The Federal Reserve is expected to receive further confirmation of easing inflation trends this Wednesday when the government releases its latest report. Economists anticipate a modest 0.2% increase in consumer prices from June to July, slightly above the Fed’s 2% annual target. Year-over-year, inflation is projected to remain at 3%.
Excluding volatile food and energy costs, core prices are also anticipated to rise 0.2% from June and 3.2% from a year earlier. The gradual cooling of inflation in recent months has provided relief to consumers after the price spikes experienced over the past three years, notably in food, gas, and rent. Inflation had spiked to 9.1% two years ago, the highest level in four decades.
Inflation has been a significant topic in the presidential election, with former President Donald Trump attributing price spikes to the Biden administration’s energy policies. Vice President Kamala Harris has hinted at unveiling new strategies to reduce costs and strengthen the economy. Despite grocery prices remaining stable from June to July, food costs have increased by approximately 21% over the past three years.
Fed Chair Jerome Powell is waiting for further evidence of slowing inflation before considering a key interest rate cut, expected to occur in mid-September. The decrease in the benchmark rate tends to lower borrowing costs for consumers and businesses, with mortgage rates already declining in anticipation. Raphael Bostic of the Fed’s Atlanta branch has indicated that a rate cut is forthcoming, pending more data confirmation.
In the past two years, inflation has eased due to repaired global supply chains, cooling rental costs, and slowed auto sales attributed to higher interest rates.

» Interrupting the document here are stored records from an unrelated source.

/-- log2 of a positive finite value; +0 for 1. -/
def log2V (m : Nat) (e : Int) : FVal :=
  let ex := flog m e
  let x := m * fixOne / 2 ^ (bitLen m - 1)
  if x = fixOne then ofInt false ex 0
  else
    let y := ex * (fixOne : Int) + ((lnFix x * fixOne / ln2Fix : Nat) : Int)
    sticky (decide (y < 0)) y.natAbs (-(fixBits : Int)) true

/-- tanh of a nonzero finite value: (e^2x − 1)/(e^2x + 1); tiny arguments by x − x³/3, large ones just below 1. -/
def tanhV (s : Bool) (m : Nat) (e : Int) : FVal :=
  if flog m e ≤ -60 then sticky s (m * 2 ^ 200 - 1) (e - 200) true
  else if 6 ≤ flog m e then sticky s (2 ^ 200 - 1) (-200) true
  else
    let fx := (scale m (e + fixBits + 1)).1
    let i := fx / ln2Fix
    let r := expFix (fx % ln2Fix) * 2 ^ i
    sticky s ((r - fixOne) * fixOne / (r + fixOne)) (-(fixBits : Int)) true

/-- The unary functions of R120. -/
inductive FFun where
  | rcp | rsq | sqrt | exp2 | log2 | tanh
  deriving DecidableEq, Repr

/-- The special operands of R120, and `rne` of the function's value elsewhere. -/
def ffun (f : FFmt) (fz : Bool) (fn : FFun) (x : FVal) : Nat × BitVec 7 :=
  let one : FVal := .fin false 1 0
  let r : FVal × BitVec 7 := match fn, x with
    | _, .nan => (.nan, 0)
    | .rcp, .zero s => (.inf s, fDivZero)
    | .rcp, .inf s => (.zero s, 0)
    | .rcp, .fin s m e => (recipV s m e, 0)
    | .rsq, .zero s => (.inf s, fDivZero)
    | .rsq, .inf false => (.zero false, 0)
    | .rsq, .inf true | .rsq, .fin true _ _ => (.nan, fInvalid)
    | .rsq, .fin false m e => (rsqrtV m e, 0)
    | .sqrt, .zero s => (.zero s, 0)
    | .sqrt, .inf false => (.inf false, 0)
    | .sqrt, .inf true | .sqrt, .fin true _ _ => (.nan, fInvalid)
    | .sqrt, .fin false m e => (sqrtV m e, 0)
    | .exp2, .zero _ => (one, 0)
    | .exp2, .inf s => (if s then .zero false else .inf false, 0)
    | .exp2, .fin s m e => (exp2V s m e, 0)
    | .log2, .zero _ => (.inf true, fDivZero)
    | .log2, .inf false => (.inf false, 0)
    | .log2, .inf true | .log2, .fin true _ _ => (.nan, fInvalid)
    | .log2, .fin false m e => (log2V m e, 0)
    | .tanh, .zero s => (.zero s, 0)
    | .tanh, .inf s => (.fin s 1 0, 0)
    | .tanh, .fin s m e => (tanhV s m e, 0)
  rndWith f .rne fz r

/-- `FCLASS` (R121): one bit, by the encoding. -/
def fclass (f : FFmt) (x : Nat) : Nat :=
  let s := x.testBit f.sign
  match fval f false x with
  | .nan => 256
  | .inf _ => if s then 1 else 128
  | .zero _ => if s then 8 else 16
  | .fin _ m _ => if m < 2 ^ f.k then (if s then 4 else 32) else (if s then 2 else 64)

/-- A floating condition (R72): its value and its flag. -/
def fcond (cc : Cond) (x y : FVal) : Bool × BitVec 7 :=
  let un := x.isNan || y.isNan
  match cc with
  | .eq => (x.eq y, 0)
  | .ne => (!x.eq y, 0)
  | .lt => (x.lt y, flagIf un fInvalid)
  | .le => (!un && !y.lt x, flagIf un fInvalid)
  | .gt => (y.lt x, flagIf un fInvalid)
  | .ge => (!un && !x.lt y, flagIf un fInvalid)
  | .un => (un, 0)
  | .ord => (!un, 0)

/-- A value rounded to an integer in a mode, with whether that changed it (R125). -/
def toInteger (mode : RMode) (s : Bool) (m : Nat) (e : Int) : Int × Bool :=
  match e with
  | .ofNat n => ((if s then -1 else 1) * ((m * 2 ^ n : Nat) : Int), false)
  | .negSucc n =>
    ((if s then -1 else 1) * ((roundShift mode s m (n + 1) : Nat) : Int), m % 2 ^ (n + 1) != 0)

/-! ## Block formats (R94-R98) -/

/-- A decoded block or string element: NaN, or a value with sign, magnitude and exponent (R95, R97, R99). -/
structure Elem where
  nan : Bool
  inf : Bool
  s : Bool
  a : Nat
  e : Int
  deriving DecidableEq, Repr

/-- Magnitude bits of a matrix format (R99). -/
def magBits : MFmt → Nat
  | .fp32 => 24 | .fp16 => 11 | .bf16 => 8 | .int8 => 8
  | .sb2 => 2 | .sb4 => 4 | .sb7 => 7 | .hs4 => 4 | .hs8 => 8

/-- Bytes of one block, or of sixteen plain elements (R143). -/
def blockBytes : MFmt → Nat
  | .fp16 | .bf16 => 32
  | .fp32 => 64
  | .int8 => 16
  | .sb2 => 8 | .sb4 => 12 | .sb7 => 18 | .hs4 => 9 | .hs8 => 17

/-- Magnitude bits of a shared-block format, 0 for the others. -/
def sbM : MFmt → Nat
  | .sb2 => 2 | .sb4 => 4 | .sb7 => 7 | _ => 0

/-- An element of a floating string. -/
def elemOfF (f : FFmt) (x : Nat) : Elem :=
  match fval f false x with
  | .nan => ⟨true, false, false, 0, 0⟩
  | .inf s => ⟨false, true, s, 0, 0⟩
  | .zero s => ⟨false, false, s, 0, f.qmin⟩
  | .fin s m e => ⟨false, false, s, m, e⟩

/-- Element `j` of a string or block given as one little-endian number (R94-R97, R99, R143). -/
def elemOf (fmt : MFmt) (x j : Nat) : Elem :=
  match fmt with
  | .fp32 => elemOfF (ffmt .f32) (fld x (32 * j) 32)
  | .fp16 => elemOfF (ffmt .f16) (fld x (16 * j) 16)
  | .bf16 => elemOfF (ffmt .bf16) (fld x (16 * j) 16)
  | .int8 =>
    let i := (BitVec.ofNat 8 (fld x (8 * j) 8)).toInt
    ⟨false, false, decide (i < 0), i.natAbs, 0⟩
  | .sb2 | .sb4 | .sb7 =>
    let m := sbM fmt
    let ex := fld x 0 8
    let d := fld x (8 + 2 * (j / 4)) 2
    let p := 16 + (m + 1) * j
    ⟨ex = 255, false, x.testBit p, fld x (p + 1) m, (ex : Int) - 127 - d - (m - 1)⟩
  | .hs4 | .hs8 =>
    let n := magBits fmt
    let ex := fld x 0 8
    let c := (BitVec.ofNat n (fld x (8 + n * j) n)).toInt
    ⟨ex = 255, false, decide (c < 0), (2 * c + 1).natAbs, (ex : Int) - 128⟩

/-- The value of an element. -/
def Elem.val (x : Elem) : FVal :=
  if x.nan then .nan else if x.inf then .inf x.s else if x.a = 0 then .zero x.s else .fin x.s x.a x.e

/-- The value with the larger magnitude of two finite ones. -/
def FVal.abs : FVal → FVal
  | .nan => .nan
  | .inf _ => .inf false
  | .zero _ => .zero false
  | .fin _ m e => .fin false m e
def maxAbs (vs : List FVal) : FVal := vs.foldl (fun a v => if a.lt v.abs then v.abs else a) (.zero false)

/-- floor(log2) of a positive value; 0 for others. -/
def FVal.flog : FVal → Int
  | .fin _ m e => Machine.flog m e
  | _ => 0

/-- `m · 2^e` rounded to an integer, ties to even. -/
def nearest (m : Nat) (e : Int) : Nat × Bool :=
  match e with
  | .ofNat n => (m * 2 ^ n, false)
  | .negSucc n => (roundShift .rne false m (n + 1), m % 2 ^ (n + 1) != 0)

/-- `sb_encode` (R96): the block as a number, and its flags. -/
def sbEncode (m : Nat) (xs : List FVal) : Nat × BitVec 7 :=
  if xs.any fun x => x.isNan || x.isInf then (0xFF, fInvalid)
  else
    let mx := maxAbs xs
    let ex : Int := if mx.isZero then 0 else min 254 (max 0 (mx.flog + 127))
    let ds : List Nat := (List.range 4).map fun q =>
      let qm := maxAbs ((xs.drop (4 * q)).take 4)
      if qm.isZero then 3 else (min 3 (max 0 (ex - 127 - qm.flog))).toNat
    let hd := ex.toNat + ((List.range 4).foldl (fun a q => a + ds.getD q 0 * 2 ^ (8 + 2 * q)) 0)
    (List.range 16).foldl (fun (acc : Nat × BitVec 7) k =>
      let x := xs.getD k (.zero false)
      let (mag, fl) : Nat × BitVec 7 := match x with
        | .fin _ a e =>
          let (r, inx) := nearest a (e - (ex - 127 - ds.getD (k / 4) 0) + (m - 1))
          if 2 ^ m - 1 < r then (2 ^ m - 1, fSat ||| fInexact) else (r, flagIf inx fInexact)
        | _ => (0, 0)
      let p := 16 + (m + 1) * k
      (acc.1 + (if x.sgn then 2 ^ p else 0) + mag * 2 ^ (p + 1), acc.2 ||| fl)) (hd, 0)

/-- Whether `|x| ≤ top · 2^(E − 127)` with `top = (2^n − 1)/2`. -/
def hsFits (n : Nat) (mx : FVal) (ex : Nat) : Bool := !(FVal.lt (.fin false (2 ^ n - 1) ((ex : Int) - 128)) mx)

Consumers, especially lower-income individuals, are increasingly price-sensitive, leading companies to restrain price hikes or offer lower prices. Despite some service costs rising sharply, such as auto insurance and health care, economists foresee these costs growing more slowly over time.
The Fed is closely monitoring the job market as inflation declines, aiming to maintain price stability and maximum employment, as mandated by Congress. Recent reports showed a slower hiring rate in July, causing the unemployment rate to rise for the fourth consecutive month to 4.3%. Analysts now anticipate three quarter-point rate cuts at the Fed’s upcoming meetings to address the 23-year high benchmark rate of 5.3%.
However, the rise in the unemployment rate is primarily due to an influx of job-seekers, including new immigrants, who are still looking for work and classified as unemployed. This influx is viewed more positively than if it resulted from increased layoffs. Despite this, measures of job cuts remain low. Retail sales data expected to be released on Thursday will provide insights into consumer spending trends, which could impact businesses’ hiring decisions.